> when using closures you really don't want to be thinking about memory allocation
You don't have to think about this with Rust - and you don't need a GC either. The borrow checker will make sure that your closure doesn't outlive the variables it captures, which is what you need for correctness in this case.
> The borrow checker will make sure that your closure doesn't outlive the variables it captures, which is what you need for correctness in this case.
No, the borrow checker will merely give you an error when your closure may outlive the captured variables. This is often not useful, and is an impediment to being productive. As a programmer you don't want to be solving the same boring problem of memory management over and over again, unless perhaps when you're doing really low-level stuff and there is no other option.
How is it "not useful"? It's generally quite easy to resolve the ensuing lifetime problems: either use .clone() to copy the underlying values, or use Rc<>/Arc<> to provide shared control of the lifetimes involved. And it's far from a "boring problem"; quite often, being aware of how and why lifetime and mutability interact at a "low" level can inform higher-level design as well.

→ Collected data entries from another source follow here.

-- ==== Sys2Proof/Machine/Core.lean ====
section
/-! DEFINITION. The machine handed to the host. -/

def Sys2Proof.core : Host.Core :=
  { State := Sys2Proof.Machine.State, Fault := Sys2Proof.Machine.Fault, Refusal := Sys2Proof.Machine.Refusal,
    step := Sys2Proof.Machine.step, reset := Sys2Proof.Machine.State.reset }
end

Reference counting doesn't solve all memory management problems. With closures you often end up with circular references.
And yes, in probably 99% of cases you can actually find a way out of a memory management problem in Rust if you think hard enough.

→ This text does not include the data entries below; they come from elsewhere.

/-- Words written out from 30_encoding.md R72, R73 and R79, and the instructions they stand for. -/
def Obligations.SampleWordsDecode : Prop :=
  decode (.cmd 0x100000000000) = .ok .init ∧
  decode (.cmd 0x200000000001) = .ok (.pushBit 1) ∧
  decode (.cmd 0x300100000005) = .ok (.pushBits 1 5) ∧
  decode (.cmd 0x4003fffffff5) = .ok (.pushValLo 3 0xfffffff5) ∧
  decode (.cmd 0x5003a0000000) = .ok (.pushValHi 3 0xa0000000) ∧
  decode (.cmd 0x600000000061) = .ok (.pushByte 0x61) ∧
  decode (.cmd 0x700061626380) = .ok (.pushWord 0x61626380) ∧
  decode (.cmd 0x800100000000) = .ok (.hash true) ∧
  decode (.be 0x0d) = .ok (.rotr 13) ∧
  decode (.be 0x2a) = .ok (.shr 10)

/-- 30_encoding.md R80: the word of each line of the spec's command syntax means that command. -/
def Obligations.AssembledLinesDecode : Prop :=
  decodeCommand (assemble .init) = .ok .init ∧
  (∀ b, decodeCommand (assemble (.pushBit b)) = .ok (.pushBit b)) ∧
  (∀ b count, decodeCommand (assemble (.pushBits b count)) = .ok (.pushBits b count)) ∧
  (∀ value width, decodeCommand (assemble (.pushValLo value width)) = .ok (.pushValLo width value)) ∧
  (∀ value width, decodeCommand (assemble (.pushValHi value width)) = .ok (.pushValHi width value)) ∧
  (∀ value, decodeCommand (assemble (.pushByte value)) = .ok (.pushByte value)) ∧
  (∀ value, decodeCommand (assemble (.pushWord value)) = .ok (.pushWord value)) ∧
  decodeCommand (assemble .hash) = .ok (.hash false) ∧
  decodeCommand (assemble .hashP) = .ok (.hash true) ∧
  (∀ w, assemble (.cmd w) = w)

/-- 30_encoding.md R74: the decoding order, whole, for every word and every state. -/
def Obligations.DecodingOrder : Prop :=
  ∀ (w : CmdWord) (s : State),
    (w = 0x100000000000 → acceptCommand w s = exec .init s) ∧
    (w ≠ 0x100000000000 → s.err ≠ .noFault → acceptCommand w s = .next s) ∧
    (w ≠ 0x100000000000 → s.err = .noFault →
      (reservedOpcode w ∨ nonZeroMbz w → acceptCommand w s = .next { s with err := .errIllegal }) ∧
      (∀ i : Instr, decodeCommand w = .ok i →
        (i.wellFormed = false → acceptCommand w s = .next { s with err := .errRange }) ∧
        (i.wellFormed = true → ∀ bits, pushedBits i = some bits →
          (2 ^ 32 ≤ s.total.toNat + bits.length → acceptCommand w s = .next { s with err := .errLength }) ∧
          (s.total.toNat + bits.length < 2 ^ 32 → acceptCommand w s = .next (pushSeq bits s))) ∧
        (∀ p : Bool, i = .hash p → acceptCommand w s = .next (hashEffect p s))))

/-! ### BitEngine -/

/-- 40_bitengine.md R100 and R101: the rotation and the shift, by the formulas of the rules, bit by bit, and at the
corners the rules name, for every word and every amount. -/
def Obligations.RotateAndShift : Prop :=
  ∀ (x : Word) (n : Fin 32),
    ((rotr x n).toNat = x.toNat / 2 ^ n.val + (x.toNat % 2 ^ n.val) * 2 ^ (32 - n.val) ∧
     (∀ i : Fin 32, (rotr x n).getLsbD i.val = x.getLsbD ((i.val + n.val) % 32)) ∧
     rotr x 0 = x ∧ rotr 0 n = 0 ∧ rotr 0xffffffff n = 0xffffffff ∧
     (List.range 32).countP (fun i => (rotr x n).getLsbD i) = (List.range 32).countP (fun i => x.getLsbD i) ∧
     rotr x 31 = x.rotateLeft 1) ∧
    ((shr x n).toNat = x.toNat / 2 ^ n.val ∧
     (∀ i : Fin 32, (shr x n).getLsbD i.val = if i.val + n.val ≤ 31 then x.getLsbD (i.val + n.val) else false) ∧
     shr x 0 = x ∧ (shr x n).toNat < 2 ^ (32 - n.val))

/-- `ROTR` and `SHR` complete, and change nothing but BitEngine's output. That the unit can be evaluated alone, with
its input in `beX` and its output in `beY`, is the model's choice (log entry 2). -/
def Obligations.BitEngineEvaluation : Prop :=
  ∀ (n : Fin 32) (s : State),
    exec (.rotr n) s = .next { s with beY := rotr s.beX n } ∧ exec (.shr n) s = .next { s with beY := shr s.beX n }

/-- 40_bitengine.md R103: the laws of the two primitives. -/
def Obligations.BitEngineLaws : Prop :=
  (∀ x : Word, rotr x 0 = x) ∧
  (∀ (x : Word) (n : Fin 32), (fun y => rotr y n)^[32] x = x) ∧
  (∀ (x : Word) (a b : Fin 32), rotr (rotr x a) b = rotr x (a + b)) ∧
  (∀ (x : Word) (n i : Fin 32), 32 - n.val ≤ i.val → (shr x n).getLsbD i.val = false) ∧
  (∀ (x : Word) (a b : Fin 32), (shr (shr x a) b).toNat = x.toNat / 2 ^ (a.val + b.val) ∧
    (∀ h : a.val + b.val < 32, shr (shr x a) b = shr x ⟨a.val + b.val, h⟩) ∧
    (32 ≤ a.val + b.val → shr (shr x a) b = 0)) ∧
  (∀ (x y : Word) (n : Fin 32),
    (rotr x n).toNat = (shr x n).toNat + (x.toNat % 2 ^ n.val) * 2 ^ (32 - n.val) ∧
    rotr (x ^^^ y) n = rotr x n ^^^ rotr y n ∧ rotr (x &&& y) n = rotr x n &&& rotr y n ∧
    rotr (~~~x) n = ~~~(rotr x n) ∧
    shr (x ^^^ y) n = shr x n ^^^ shr y n ∧ shr (x &&& y) n = shr x n &&& shr y n)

But my point is that quite often you don't want to think about memory management. Rust doesn't help here. Rust advertises that it solves memory management problems, but in reality that only holds up to a point. So use Rust for your OS or your low-level server, but don't think it is a panacea.
> With closures you often end up with circular references.
In that case, you can manually lift the data object involved into a function argument, as opposed to a variable capture - with its ownership being thus managed explicitly. This is generally an improvement in design.
Of course, Rust does only solve memory management problems "to a point"; there are cases where fully general GC is pretty much a necessity. But even most uses of closures - a fairly high-level language feature, all things considered - don't require this in many cases.
You don't have to think about this with Rust - and you don't need a GC either. The borrow checker will make sure that your closure doesn't outlive the variables it captures, which is what you need for correctness in this case.